Orang-orang Inggris yang menjadi korban kawin paksa di luar negeri dilaporkan telah dipungut biaya oleh Kementrian Luar Negeri untuk mengganti ongkos yang dipakai untuk membebaskan mereka.
Kasus ini terungkap lewat penyelidikan yang dilakukan Times, yang menemukan bahwa para korban yang tidak mampu mengganti biaya penerbangan, makanan dan penampungan, diperintahkan untuk mengisi formulir skema pinjaman.
Para anggota parlemen mengecam praktik itu sebagai sesuatu yang 'mengguncangkan' dan 'tidak bermoral'.
Menteri Luar Negeri Jeremy Hunt mengatakan masalah ini harus diselidiki dan semua pejabat Inggris di luar negeri harus bertindak dengan 'belas kasih dan kemanusiaan'.
Menurut laporan Times, para korban kawin paksa Inggris yang meminta bantuan ke luar negeri mendapat pemberitahuan tentang keharusan penggantian biaya tersebut.
Pejabat Kementrian Luar Negeri Inggris akan membantu mereka mengakses dana mereka sendiri, dan menghubungi teman, keluarga atau organisasi yang dapat membantu mereka.
Tetapi jika mereka tidak bisa mengumpulkan uang itru, mereka diminta untuk menandatangani perjanjian pinjaman darurat sebelum kembali ke Inggris.

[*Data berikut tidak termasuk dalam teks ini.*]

def Part.ofIdx : Nat → Part
  | 0 => .pacer
  | 1 => .power
  | 2 => .host
  | 3 => .tenants
  | 4 => .bill
  | 5 => .alloc
  | 6 => .prot
  | 7 => .engines
  | 8 => .svc
  | 9 => .sec
  | 10 => .grid
  | 11 => .disp
  | 12 => .scroll
  | 13 => .keys
  | 14 => .tpo
  | 15 => .s0
  | 16 => .cfg
  | 17 => .upd
  | 18 => .recorder
  | 19 => .mem
  | 20 => .archive
  | 21 => .locked
  | 22 => .commits
  | 23 => .fresh
  | 24 => .lnk
  | 25 => .hs
  | 26 => .rx
  | 27 => .cmd
  | 28 => .frame
  | 29 => .met
  | 30 => .lbill
  | 31 => .group
  | 32 => .out
  | 33 => .con
  | 34 => .veh
  | 35 => .lprot
  | 36 => .ltag
  | 37 => .aux
  | 38 => .rGlb
  | 39 => .rPac
  | 40 => .rPwr
  | 41 => .rCfg
  | 42 => .rUpd
  | 43 => .rSec
  | 44 => .rMem
  | 45 => .rEvr
  | 46 => .rPrt
  | 47 => .rAlc
  | 48 => .rBil
  | 49 => .rGrd
  | 50 => .rTag
  | 51 => .rLio
  | 52 => .rHpt
  | 53 => .rLnk
  | 54 => .rMet
  | 55 => .rVeh
  | 56 => .rAux
  | 57 => .rTen
  | 58 => .rNone
  | _ => .rNone

theorem Part.idx_inj {p q : Part} (h : p.idx = q.idx) : p = q := by
  have key : ∀ p : Part, Part.ofIdx p.idx = p := by intro p; cases p <;> rfl
  rw [← key p, ← key q, h]

theorem Part.isIn_iff {l : List Part} {p : Part} : Part.isIn l p = true ↔ p ∈ l := by
  unfold Part.isIn
  induction l with
  | nil => simp [Part.mask]
  | cons q l ih =>
    have : Part.mask (q :: l) = (1 <<< q.idx) ||| Part.mask l := Eq.refl _
    rw [this, Nat.testBit_or, Bool.or_eq_true, ih, List.mem_cons]
    constructor
    · rintro (h | h)
      · left
        rw [Nat.one_shiftLeft, Nat.testBit_two_pow] at h
        exact (Part.idx_inj (by simpa using h)).symm
      · exact .inr h
    · rintro (h | h)
      · left; subst h; rw [Nat.one_shiftLeft, Nat.testBit_two_pow]; simp
      · exact .inr h

theorem Part.within_sub {m l : List Part} (h : Part.within m l = true) : m ⊆ l := by
  intro p hp
  have h1 : Part.mask m &&& Part.mask l = Part.mask m := Nat.eq_of_beq_eq_true h
  have h2 := Part.isIn_iff.2 hp
  unfold Part.isIn at h2
  rw [← h1, Nat.testBit_and, Bool.and_eq_true] at h2
  exact Part.isIn_iff.1 h2.2

theorem Part.isIn_goal {l : List Part} {p : Part} (h : Part.isIn l p = true) : Part.isIn l p = true := h

theorem Part.within_goal {m l : List Part} (h : Part.within m l = true) : Part.within m l = true := h

theorem Dev.Keeps.rfl {d : Dev} {l : List Part} : d.Keeps d l := by intro p _; cases p <;> first | exact Eq.refl _ | exact fun _ => Eq.refl _ | exact fun _ _ => Eq.refl _

theorem Dev.Keeps.trans {a b c : Dev} {l m : List Part} (h1 : a.Keeps b l) (h2 : b.Keeps c m) (hs : m ⊆ l) : a.Keeps c l := by
  intro p hp
  have x := h1 p hp
  have y := h2 p fun h => hp (hs h)
  cases p <;> first | exact Eq.trans y x | exact fun n => Eq.trans (y n) (x n) | exact fun a h => Eq.trans (y a h) (x a h)

/-- One more operation after the others. -/
theorem Dev.Keeps.via {a b c : Dev} {l m : List Part} (h2 : b.Keeps c m) (h1 : a.Keeps b l) (hs : Part.within m l = true) :
    a.Keeps c l := h1.trans h2 (Part.within_sub hs)

theorem Dev.Keeps.via' {a b c : Dev} {l m : List Part} (h1 : a.Keeps b l) (h2 : b.Keeps c m) (hs : Part.within m l = true) :
    a.Keeps c l := Dev.Keeps.via h2 h1 hs

theorem regPart_near {a i k : Nat} (hi : i < k) (h1 : a < 0x1000000) (h2 : a % 0x10000 + 4 * k ≤ 0x10000) :
    regPart (a + 4 * i) = devBlock (a / 0x10000) := by
  unfold regPart
  rw [if_pos (by omega), show (a + 4 * i) / 0x10000 = a / 0x10000 by omega]

theorem Dev.Keeps.of_regs {d e : Dev} {l : List Part} {r : RegStore} (h : d.Keeps e l)
    (hr : ∀ a, regPart a ∉ l → r.get a = e.regs.get a) : d.Keeps { e with regs := r } l := by
  intro p hp
  have := h p hp
  cases p <;> first | exact this | exact fun a ha => (hr a (by rw [ha]; exact hp)).trans (this a ha)

theorem Dev.Keeps.settled {d e : Dev} {l : List Part} (h : d.Keeps e l) : d.Keeps e.settled l :=
  h.of_regs fun _ _ => RegStore.get_normal _ _

theorem lt_of_range {i n m : Nat} (h : i ∈ List.range n) (hn : n ≤ m) : i < m := Nat.lt_of_lt_of_le (List.mem_range.1 h) hn

theorem Role.channels_le (r : Role) : r.channels ≤ 8 := by cases r <;> decide

theorem contains_regPart {l : List Part} (h : Part.within Part.registers l = true) (a : Nat) : Part.isIn l (regPart a) = true := by
  refine Part.isIn_iff.2 (Part.within_sub h ?_)
  unfold regPart
  split
  · unfold devBlock; split <;> decide
  · split
    · unfold linkBlock; split <;> decide
    · decide

theorem slice_length (bs : List Byte) (off len : Nat) : (slice bs off len).length = len := by
  unfold slice
  simp only [List.length_append, List.length_replicate, List.length_take, List.length_drop]
  omega

theorem padTo_length (len : Nat) (bs : List Byte) : (padTo len bs).length = len := slice_length _ _ _

theorem wordsOfBytes_length (bs : List Byte) : (wordsOfBytes bs).length = (bs.length + 3) / 4 := by simp [wordsOfBytes]

theorem wordsLE_length (bs : List Byte) : (wordsLE bs).length = (bs.length + 3) / 4 := by simp [wordsLE]

theorem contains_of {p q : Part} {l : List Part} (h : p = q) (hq : Part.isIn l q = true) : Part.isIn l p = true := h ▸ hq

theorem Dev.Keeps.setReg {d e : Dev} {l : List Part} {a : Nat} {w : Word} (h : d.Keeps e l)
    (ha : Part.isIn l (regPart a) = true) : d.Keeps (e.setReg a w) l :=
  h.of_regs fun b hb => by
    rw [RegStore.get_set, if_neg]
    rintro rfl
    exact hb (Part.isIn_iff.1 ha)

theorem Dev.Keeps.setField {d e : Dev} {l : List Part} {a lo width v : Nat} (h : d.Keeps e l)
    (ha : Part.isIn l (regPart a) = true) : d.Keeps (e.setField a lo width v) l := h.setReg ha

theorem Dev.Keeps.countField {d e : Dev} {l : List Part} {a lo width n : Nat} (h : d.Keeps e l)
    (ha : Part.isIn l (regPart a) = true) : d.Keeps (e.countField a lo width n) l := h.setReg ha

theorem Dev.Keeps.count {d e : Dev} {l : List Part} {a n : Nat} (h : d.Keeps e l)
    (ha : Part.isIn l (regPart a) = true) : d.Keeps (e.count a n) l := h.setReg ha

Times mengonfirmasi bahwa antara tahun 2016 dan 2017 ada 82 orang yang dipulangkan dengan bantuan lembaga pemerintah yang menangani kawin paksa, Forced Marriage Unit dan 12 orang di antaranya dikenakan skema pinjaman itu.
Selain itu lewat Freedom of Information,Times juga mengungkap adanya skema pinjaman dari Kementrian Luar Negeri sebesar £7.765 (Rp140 juta) kepada setidaknya delapan korban kawin paksa dalam dua tahun terakhir.
Sekitar £3.000 (Rp54 juta) telah dilunasi, tetapi sisanya sebesar £4.500 (Rp81 juta) masih belum dilunasi.